# Control panel missing in XP



## kalulu (Sep 18, 2007)

Hi 

I am using Windows XP (5.1 Build 2600.xpsp_sp2_gdr.070227-2254: service pack 2) on my laptop and early this week i started only to realize I did not have the log off / shutdown bar and the control panel link.

I Have researched on the web, tried out a few fixes (Hijack this, Spybot and even downloaded tweakui.exe). I do not seem to be getting anywhere. Will I have to re-install the computer?

Its the first time i am expriencing such a problem. I can see the data on the computer and Msoffice appears to be running fine. However Control panel is a significant cog on the day-to-day running of the computer.
Can someone please help me out ?


----------



## justpassingby (Mar 11, 2007)

Hi kalulu and welcome to TSF !

Do you have an XP install disk or a recovery CD ? What's the brand and model of this laptop ?

Run a check disk : start => run => chkdsk c: /F /R (if c is the volume letter that corresponds to your system drive). Answer no when it asks to unmount the volume then yes to schedule the test at next restart and reboot the laptop. You can use the task manager (press ctrl+atl+del) to access the shutdown command. 

Create the recovery disks if you have none, check whether there's an i386 folder on the root of the CD and if there is then go to start => run and type sfc /scannow. This should replace missing or corrupt system files with a good copy. It will ask you for the CD if it can't find a backup of the file on your drive. If sfc asked for the CD and the recovery disk you have didn't work then find a friend who has an XP CD that's the same version as what you're using (Home SP2 if you're using XP Home SP2) and redo the sfc scan.

The problem may also lie in the registry. Go to start => run and navigate to the following entries :

HKEY_CURRENT_USER\Software\Microsoft\Windows\CurrentVersion\Explorer\Advanced
=> is there an entry called Start_ShowControlPanel and what's its value ? If it's different from 2 then set it to 2.

HKEY_CURRENT_USER\Software\Microsoft\Windows\CurrentVersion\Policies\Explorer
HKEY_LOCAL_MACHINE\Software\Microsoft\Windows\CurrentVersion\Policies\Explorer
=> in each location is there an entry called NoControlPanel and what's its value ? If it's different from 0 then set it to 0.

HKEY_CURRENT_USER\Software\Microsoft\Windows\CurrentVersion\Policies\Explorer
=> is there an entry called NoClose and what's its value ? If it's different from 0 then set it to 0.

Source : Kelly's corner.

If that didn't work, see whether creating a new user account solves the problem. If so copy your user profile to the new account (you'll need a third temporary account to be able to move the files from the first one to the second one) :
How to copy data from a corrupted user profile to a new profile

If those solutions did not work and if the CD you have access to is a recovery CD then the remaining option will be to recover the system to the state it was when you first bought it. Backup your personal data on an external drive and do the recovery.


----------



## speedster123 (Oct 18, 2006)

Also
I was wondering if you tried a system restore in safe mode.


----------



## Geekgirl (Jan 1, 2005)

So when you click Start you do not see the Control Panel icon? 

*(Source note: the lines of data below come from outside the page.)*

/-- Every lane in turn leaves what the lanes leave together. -/
theorem lanes_fold (s0 : State) (pc : DWord) (len : Nat) (body : State → Ready → LaneOut) (pre : Ready → Thread → Thread)
    (eff : Ready → Res) (ps : List (Nat × Prep)) (hnd : (ps.map (·.1)).Nodup)
    (hgo : ∀ p ∈ ps, p.2.goes = true)
    (htid : ∀ p ∈ ps, ∀ r, p.2 = .ready r → r.tid = p.1 ∧ (s0.threads[r.tid]?).isSome)
    (hpre : ∀ r th, (pre r th).group = th.group)
    (hb : ∀ p ∈ ps, ∀ r, p.2 = .ready r → ∀ s, LaneView s0 s r.tid → body s r = .ok (modThread s r.tid (pre r)) (eff r)) :
    ∃ wrote, ps.foldl (laneStep pc len body) ⟨s0, [], []⟩ = ⟨afterLanes s0 pc len ps pre eff, wrote, []⟩ ∧
      ∀ g, wrote.contains g = (readyLanes ps).any fun r => decide (groupIdOf s0 r.tid = g) && givesUniform r (eff r) := by
  induction ps using List.reverseRecOn with
  | nil => exact ⟨[], by simp [afterLanes_nil], by simp [readyLanes]⟩
  | append_singleton ps p ih =>
    simp only [List.map_append, List.map_cons, List.map_nil] at hnd
    obtain ⟨hnd1, -, hdis⟩ := List.nodup_append.mp hnd
    have hp : p.1 ∉ ps.map (·.1) := fun h => hdis _ h p.1 (by simp) rfl
    have hmem : ∀ q ∈ ps, q ∈ ps ++ [p] := fun q hq => List.mem_append_left _ hq
    obtain ⟨wrote, hfold, hw⟩ := ih hnd1 (fun q h => hgo q (hmem q h)) (fun q h => htid q (hmem q h))
      (fun q h => hb q (hmem q h))
    have hlast : p ∈ ps ++ [p] := by simp
    have hview := afterLanes_view s0 pc len ps pre eff p.1 hp
    rw [List.foldl_append, hfold]
    simp only [List.foldl_cons, List.foldl_nil]
    have hlook : ∀ t, lookupNat (ps ++ [p]) t = if t = p.1 then some p.2 else lookupNat ps t := by
      intro t
      rw [lookupNat_append]
      by_cases h : t = p.1
      · subst h; rw [lookupNat_none ps _ hp]; obtain ⟨k, v⟩ := p; simp [lookupNat]
      · obtain ⟨k, v⟩ := p; simp only [lookupNat]; simp only at h; simp [Ne.symm h, h]
    obtain ⟨t, v⟩ := p
    cases v with
    | trap i => exact absurd (hgo _ hlast) (by simp [Prep.goes])
    | hold w => exact absurd (hgo _ hlast) (by simp [Prep.goes])
    | inactive =>
      refine ⟨wrote, ?_, ?_⟩
      · simp only [laneStep]
        congr 1
        simp only [advance, modThread, modAt, afterLanes, mapIdx_modify, readyLanes_append]
        have : readyLanes [(t, Prep.inactive)] = [] := rfl
        rw [this, List.append_nil]
        congr 1
        congr 1
        funext i th
        rw [hlook]
        by_cases h : i = t
        · subst h
          have hn := lookupNat_none ps _ hp
          simp only at hn
          simp [hn, moveThread]
        · simp only [h, if_false]
      · intro g
        rw [hw, readyLanes_append]
        have : readyLanes [(t, Prep.inactive)] = [] := rfl
        rw [this, List.append_nil]
    | ready r =>
      obtain ⟨hr, hsome⟩ := htid _ hlast r rfl
      simp only at hr
      obtain ⟨th, hth⟩ := Option.isSome_iff_exists.mp hsome
      have hgid : groupIdOf s0 r.tid = th.group := by simp [groupIdOf, hth]
      have hth1 : (afterLanes s0 pc len ps pre eff).threads[r.tid]? = some th := by
        rw [hr]; rw [hr] at hth; rw [hview.thread, hth]
      simp only [laneStep]
      rw [hb _ hlast r rfl _ (by rw [hr]; exact hview)]
      simp only []
      rw [laneDone_eq _ r (eff r) wrote pc len (pre r) th hth1 (hpre r th)]
      refine ⟨if givesUniform r (eff r) && !wrote.contains th.group then th.group :: wrote else wrote, ?_, ?_⟩
      · congr 1
        simp only [afterLanes, mapIdx_modify, readyLanes_append]
        have : readyLanes [(t, Prep.ready r)] = [r] := rfl
        rw [this]
        congr 1
        · congr 1
          funext i th
          rw [hlook]
          by_cases h : i = t
          · subst h
            have hn := lookupNat_none ps _ hp
            simp only at hn
            simp [hn, hr]
          · simp only [hr, h, if_false]
        · congr 1
          funext g gr
          rw [doneGroup_append, hgid, hw th.group]
          by_cases h : th.group = g
          · subst h; simp
          · simp [h, Ne.symm h]
      · intro g
        rw [readyLanes_append]
        have : readyLanes [(t, Prep.ready r)] = [r] := rfl
        rw [this, List.any_append]
        simp only [List.any_cons, List.any_nil, Bool.or_false, ← hw g, hgid]
        by_cases hg : th.group = g
        · subst hg
          cases hu : givesUniform r (eff r) <;> cases hc : wrote.contains th.group <;>
            simp only [hc, Bool.false_and, Bool.true_and, Bool.and_true, Bool.and_false, Bool.not_false, Bool.not_true, if_true,
              Bool.false_eq_true, if_false, List.contains_cons, beq_self_eq_true, decide_true, Bool.or_false, Bool.true_or,
              Bool.or_true]
        · have : decide (th.group = g) = false := by simp [hg]
          split
          · rw [List.contains_cons]; simp [Ne.symm hg, this]
          · simp [this]

/-! An issue group that runs. -/

theorem runsBy_cur {s iss opc sig f} (h : runsBy s iss opc sig f = true) : s.cur = some iss := by
  simp only [runsBy, Bool.and_eq_true, decide_eq_true_eq] at h; exact h.1.1.1.1

theorem runsBy_some {s iss opc sig f} (h : runsBy s iss opc sig f = true) : iss.lanes.isEmpty = false := by
  simp only [runsBy, Bool.and_eq_true, decide_eq_true_eq] at h; simpa using h.1.1.1.2

theorem runsBy_nodup {s iss opc sig f} (h : runsBy s iss opc sig f = true) :
    ((preparedBy s iss sig f).map (·.1)).Nodup := by
  simp only [runsBy, Bool.and_eq_true, decide_eq_true_eq] at h
  rw [preparedBy, prepAll_tids]; exact h.1.1.2

theorem runsBy_noTrap {s iss opc sig f} (h : runsBy s iss opc sig f = true) :
    groupTrap s iss opc (sigOf opc f) f = none := by
  simp only [runsBy, Bool.and_eq_true] at h; simpa using h.1.2

theorem runsBy_goes {s iss opc sig f} (h : runsBy s iss opc sig f = true) :
    ∀ p ∈ preparedBy s iss sig f, p.2.goes = true := by
  simp only [runsBy, Bool.and_eq_true, List.all_eq_true] at h; exact h.2

theorem preparedBy_ready {s iss sig f p r} (h : p ∈ preparedBy s iss sig f) (hr : p.2 = .ready r) :
    r.tid = p.1 ∧ (s.threads[r.tid]?).isSome := by
  refine ⟨prepAll_tid h hr, ?_⟩
  rw [prepAll_tid h hr]
  simp only [preparedBy, prepAll, List.mem_map] at h
  obtain ⟨q, -, rfl⟩ := h
  dsimp only at hr ⊢
  split at hr
  · rename_i th hth; simp only [idle] at hth; simp [hth]
  · cases hr

theorem holdNotReady_goes (s : State) (ps : List (Nat × Prep)) (h : ∀ p ∈ ps, p.2.goes = true) : holdNotReady s ps = s := by
  induction ps with
  | nil => rfl
  | cons p ps ih =>
    have hp := h p (by simp)
    have ih := ih fun q hq => h q (by simp [hq])
    obtain ⟨t, v⟩ := p
    cases v with
    | hold w => cases hp
    | inactive => exact ih
    | trap i => exact ih
    | ready r => exact ih

theorem isHeld_goes (ps : List (Nat × Prep)) (h : ∀ p ∈ ps, p.2.goes = true) : ∀ p ∈ ps, isHeld p = false := by
  intro p hp
  have := h p hp
  cases hq : p.2 <;> simp_all [Prep.goes, isHeld]

theorem readyIssue_goes (iss : Issue) (ps : List (Nat × Prep)) (h : ∀ p ∈ ps, p.2.goes = true) : readyIssue iss ps = iss := by
  have hh := isHeld_goes ps h
  have : (iss.lanes.filter fun l => !ps.any fun p => p.1 = l.2 && isHeld p) = iss.lanes := by
    rw [List.filter_eq_self]
    intro l _
    simp only [Bool.not_eq_true', List.any_eq_false, Bool.and_eq_true, not_and]
    intro p hp _
    simp [hh p hp]
  simp only [readyIssue, this]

Click Start/Run and type in *control* and hit enter. Does the Control Panel open? 

This may or may not apply:
Right click Internet explorer
> Select properties
> Click ADVANCED tab
> Navigate down to "Enable third party browser extentions", and de-select (remove the tick)
> Restart your computer.

Control Panel Does Not Open


----------



## kalulu (Sep 18, 2007)

No. When I click Start i do not see the Control Panel icon. I tried the second option of Clickind Start/Run and typed in control and hit enter. Control Panel did not open and i got this error message " This operation has been cancelled due to restrictions in effect on this computer. Please contact your system Administrator"

I also tried Right clicking Internet explorer and got the following error message " This operation has been cancelled due to restrictions in effect on this computer. Please contact your system Administrator"


----------



## outlawzgosu (Jun 7, 2007)

Sounds like you're not on an administrator account. When you click start, what name do you see at the top of the start menu.


----------



## speedster123 (Oct 18, 2006)

Do have a xp disk, was this operating system on your computer when you obtained it?


----------



## kalulu (Sep 18, 2007)

Yes I am logging in as the administrator


----------



## kalulu (Sep 18, 2007)

Thanks for your reply. Here are the answers to your questions.

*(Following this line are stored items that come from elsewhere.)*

@[simp] theorem modCore_threads (s : State) (d c : Nat) (f : Core → Core) : (modCore s d c f).threads = s.threads := setCore_threads _ _
@[simp] theorem modCore_groups (s : State) (d c : Nat) (f : Core → Core) : (modCore s d c f).groups = s.groups := setCore_groups _ _
@[simp] theorem modCore_teams (s : State) (d c : Nat) (f : Core → Core) : (modCore s d c f).teams = s.teams := setCore_teams _ _
@[simp] theorem modCore_clusters (s : State) (d c : Nat) (f : Core → Core) : (modCore s d c f).clusters = s.clusters := setCore_clusters _ _
@[simp] theorem modCore_grids (s : State) (d c : Nat) (f : Core → Core) : (modCore s d c f).grids = s.grids := setCore_grids _ _
@[simp] theorem modCore_contexts (s : State) (d c : Nat) (f : Core → Core) : (modCore s d c f).contexts = s.contexts := setCore_contexts _ _
@[simp] theorem modCore_dies (s : State) (d c : Nat) (f : Core → Core) : (modCore s d c f).dies = s.dies := setCore_dies _ _
@[simp] theorem modCore_homes (s : State) (d c : Nat) (f : Core → Core) : (modCore s d c f).homes = s.homes := setCore_homes _ _
@[simp] theorem modCore_mem (s : State) (d c : Nat) (f : Core → Core) : (modCore s d c f).mem = s.mem := setCore_mem _ _
@[simp] theorem modCore_tlb (s : State) (d c : Nat) (f : Core → Core) : (modCore s d c f).tlb = s.tlb := setCore_tlb _ _
@[simp] theorem modCore_graphs (s : State) (d c : Nat) (f : Core → Core) : (modCore s d c f).graphs = s.graphs := setCore_graphs _ _
@[simp] theorem modCore_accs (s : State) (d c : Nat) (f : Core → Core) : (modCore s d c f).accs = s.accs := setCore_accs _ _
@[simp] theorem modCore_engines (s : State) (d c : Nat) (f : Core → Core) : (modCore s d c f).engines = s.engines := setCore_engines _ _
@[simp] theorem modCore_lodes (s : State) (d c : Nat) (f : Core → Core) : (modCore s d c f).lodes = s.lodes := setCore_lodes _ _
@[simp] theorem modCore_out (s : State) (d c : Nat) (f : Core → Core) : (modCore s d c f).out = s.out := setCore_out _ _
@[simp] theorem modCore_sessions (s : State) (d c : Nat) (f : Core → Core) : (modCore s d c f).sessions = s.sessions := setCore_sessions _ _
@[simp] theorem modCore_sluices (s : State) (d c : Nat) (f : Core → Core) : (modCore s d c f).sluices = s.sluices := setCore_sluices _ _
@[simp] theorem modCore_measures (s : State) (d c : Nat) (f : Core → Core) : (modCore s d c f).measures = s.measures := setCore_measures _ _
@[simp] theorem modCore_routines (s : State) (d c : Nat) (f : Core → Core) : (modCore s d c f).routines = s.routines := setCore_routines _ _
@[simp] theorem modCore_clk (s : State) (d c : Nat) (f : Core → Core) : (modCore s d c f).clk = s.clk := setCore_clk _ _
@[simp] theorem modCore_pushMode (s : State) (d c : Nat) (f : Core → Core) : (modCore s d c f).pushMode = s.pushMode := setCore_pushMode _ _
@[simp] theorem modCore_bringUp (s : State) (d c : Nat) (f : Core → Core) : (modCore s d c f).bringUp = s.bringUp := setCore_bringUp _ _
@[simp] theorem modCore_power (s : State) (d c : Nat) (f : Core → Core) : (modCore s d c f).power = s.power := setCore_power _ _
@[simp] theorem modCore_node (s : State) (d c : Nat) (f : Core → Core) : (modCore s d c f).node = s.node := setCore_node _ _
@[simp] theorem modCore_routeTable (s : State) (d c : Nat) (f : Core → Core) : (modCore s d c f).routeTable = s.routeTable := setCore_routeTable _ _
@[simp] theorem modCore_lodeRetired (s : State) (d c : Nat) (f : Core → Core) : (modCore s d c f).lodeRetired = s.lodeRetired := setCore_lodeRetired _ _
@[simp] theorem modCore_causewayRetired (s : State) (d c : Nat) (f : Core → Core) : (modCore s d c f).causewayRetired = s.causewayRetired := setCore_causewayRetired _ _
@[simp] theorem modCore_corrected (s : State) (d c : Nat) (f : Core → Core) : (modCore s d c f).corrected = s.corrected := setCore_corrected _ _
@[simp] theorem modCore_replays (s : State) (d c : Nat) (f : Core → Core) : (modCore s d c f).replays = s.replays := setCore_replays _ _
@[simp] theorem modCore_inbox (s : State) (d c : Nat) (f : Core → Core) : (modCore s d c f).inbox = s.inbox := setCore_inbox _ _
@[simp] theorem modCore_fatal (s : State) (d c : Nat) (f : Core → Core) : (modCore s d c f).fatal = s.fatal := setCore_fatal _ _
@[simp] theorem modCore_clockStopped (s : State) (d c : Nat) (f : Core → Core) : (modCore s d c f).clockStopped = s.clockStopped := setCore_clockStopped _ _
@[simp] theorem modCore_lodeUp (s : State) (d c : Nat) (f : Core → Core) : (modCore s d c f).lodeUp = s.lodeUp := setCore_lodeUp _ _
@[simp] theorem modCore_ptimeReported (s : State) (d c : Nat) (f : Core → Core) : (modCore s d c f).ptimeReported = s.ptimeReported := setCore_ptimeReported _ _
@[simp] theorem modCore_ticked (s : State) (d c : Nat) (f : Core → Core) : (modCore s d c f).ticked = s.ticked := setCore_ticked _ _
@[simp] theorem modCore_polled (s : State) (d c : Nat) (f : Core → Core) : (modCore s d c f).polled = s.polled := setCore_polled _ _
@[simp] theorem modCore_overcurrent (s : State) (d c : Nat) (f : Core → Core) : (modCore s d c f).overcurrent = s.overcurrent := setCore_overcurrent _ _
@[simp] theorem modCore_nextId (s : State) (d c : Nat) (f : Core → Core) : (modCore s d c f).nextId = s.nextId := setCore_nextId _ _
@[simp] theorem modCore_seed (s : State) (d c : Nat) (f : Core → Core) : (modCore s d c f).seed = s.seed := setCore_seed _ _
@[simp] theorem modCore_issueNo (s : State) (d c : Nat) (f : Core → Core) : (modCore s d c f).issueNo = s.issueNo := setCore_issueNo _ _
@[simp] theorem modCore_cur (s : State) (d c : Nat) (f : Core → Core) : (modCore s d c f).cur = s.cur := setCore_cur _ _
@[simp] theorem modCore_net (s : State) (d c : Nat) (f : Core → Core) : (modCore s d c f).net = s.net := setCore_net _ _
@[simp] theorem modCore_agenda (s : State) (d c : Nat) (f : Core → Core) : (modCore s d c f).agenda = s.agenda := setCore_agenda _ _
@[simp] theorem modCore_errors (s : State) (d c : Nat) (f : Core → Core) : (modCore s d c f).errors = s.errors := setCore_errors _ _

The laptop is a Toshiba Tecra A3. I asked the owner who works as a consultant with us about the XP install Disk and he only gave me the recovery CD. He is also apprehensive that with a re-install he may lose some rare programs because he does not have the license numbers.

As such I am trying as much as possible to get back the control panel without messing his data/programs.

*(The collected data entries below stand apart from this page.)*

-- ==== Sys2Proof/Laws/PerInstr.lean ====
section
/-! SUPPORT. Of every instruction, what its words are: a thread instruction is stored in its length's bytes with its own opcode in
bits [9:2] (R64, R69), and the step of another agent has no word. -/

namespace Sys2Proof.Laws.Encoded

/-- A thread instruction's word has its length's bytes and its opcode in OPC; a step of another agent has no bytes. -/
def Statement (i : Instr) : Prop :=
  match i.parts with
  | none => encode i = []
  | some (o, f) => (encode i).length = f.len.bytes ∧ (wordBits o f).extractLsb' 2 8 = o ∧ (wordBits o f).extractLsb' 0 2 = f.len.bits

theorem bytes_length (n w : Nat) : (bytesOfBits n w).length = n := by
  induction n generalizing w with
  | zero => rfl
  | succ n ih => simp [bytesOfBits, ih]

/-- What lies below the join of an append is the lower part's. -/
theorem extract_low {n m : Nat} (x : BitVec n) (y : BitVec m) (s l : Nat) (h : s + l ≤ m) :
    (x ++ y).extractLsb' s l = y.extractLsb' s l := by
  ext i hi
  simp [BitVec.getLsbD_append, show s + i < m by omega]

/-- The upper part of an append. -/
theorem extract_high {n m : Nat} (x : BitVec n) (y : BitVec m) (l : Nat) : (x ++ y).extractLsb' m l = x.extractLsb' 0 l := by
  ext i hi
  simp [BitVec.getLsbD_append]

/-- The whole of it. -/
theorem extract_all {n : Nat} (x : BitVec n) : x.extractLsb' 0 n = x := by
  ext i hi
  simp [BitVec.getLsbD_eq_getElem hi]

/-- OPC is bits [9:2] of the word (R69). -/
theorem wordBits_opcode (o : BitVec 8) (f : Form) : (wordBits o f).extractLsb' 2 8 = o :=
  (extract_low (f.x2 ++ f.x1) (baseWord o f) 2 8 (by decide)).trans
    ((extract_high (f.mod ++ f.holdSrc ++ f.holdEntry ++ f.c ++ f.b ++ f.a ++ f.d ++ BitVec.ofBool f.inv ++ f.pred ++ o) f.len.bits 8).trans
      ((extract_low (f.mod ++ f.holdSrc ++ f.holdEntry ++ f.c ++ f.b ++ f.a ++ f.d ++ BitVec.ofBool f.inv ++ f.pred) o 0 8
        (by decide)).trans (extract_all o)))

/-- LEN is bits [1:0] of the word (R64). -/
theorem wordBits_length (o : BitVec 8) (f : Form) : (wordBits o f).extractLsb' 0 2 = f.len.bits :=
  (extract_low (f.x2 ++ f.x1) (baseWord o f) 0 2 (by decide)).trans
    ((extract_low (f.mod ++ f.holdSrc ++ f.holdEntry ++ f.c ++ f.b ++ f.a ++ f.d ++ BitVec.ofBool f.inv ++ f.pred ++ o) f.len.bits 0 2
      (by decide)).trans (extract_all f.len.bits))

/-- Of a thread instruction. -/
theorem of_parts {i : Instr} {o : BitVec 8} {f : Form} (h : i.parts = some (o, f)) : Statement i := by
  simp only [Statement, h, encode]
  exact ⟨bytes_length _ _, wordBits_opcode o f, wordBits_length o f⟩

In the registry, the HKEY_CURRENT_USER\Software\Microsoft\Windows\CurrentVersion\Explorer\Advanced
=> there is no entry called Start_ShowControlPanel.

HKEY_CURRENT_USER\Software\Microsoft\Windows\CurrentVersion\Policies\Explorer =>there is no entry called NoControlPanel 

HKEY_LOCAL_MACHINE\Software\Microsoft\Windows\CurrentVersion\Policies\Explorer
=>there is an NoControlPanel entry whose value is 01 00 00 00

HKEY_CURRENT_USER\Software\Microsoft\Windows\CurrentVersion\Policies\Explorer
=> is there no entry called NoClose.

its the first time I am experiencing such a problem and i appreciate your help


----------



## Geekgirl (Jan 1, 2005)

Performing a Repair Installation seems to be in order. If you place the recovery cds in the drive and boot you may get a chance to perform a nondestructive repair, if not you will have to format and reinstall.


----------



## justpassingby (Mar 11, 2007)

Have you run chkdsk ? Start => run => chkdsk c: /F /R ? You'll need to answer no when asked to unmount the volume then yes to schedule the start at next restart. Reboot the computer and the scan will run before Windows loads. 

If you can't access the shutdown/log off options in the start menu then you can access them from the shutdown menu in the task manager : press ctrl+alt+del to access the task manager. The run command is also available from the file => new task menu in the task manager.

If chkdsk reports errors then go to the device manager : start => run => devmgmt.msc. Expand disk drives and look for the drive's model ID (the device's name). Google with that name to find to which manufacturer it's related then download the latest diagnostic utility for that drive, burn the bootable CD and scan your hard drive with it (the long/extended test).

Once chkdsk and the manufacturer's diagnostic reported your drive as clean then defrag it : start => run => dfrg.msc.

Try *Geekgirl*'s suggestion. If you don't see a "non-destructive" or "repair" option then exit and try the following steps before reinstalling from scratch.

Have you tried a system restore as suggested by *speedster123* ? Repeatedly press F8 when the computer starts to access a new menu and choose "last known good configuration" there. If that didn't help, go back to that menu and choose safe mode. Once in safe mode go to start => all programs => accessories => system tools => system restore and choose a date in bold prior to when the problem started. See if that helps.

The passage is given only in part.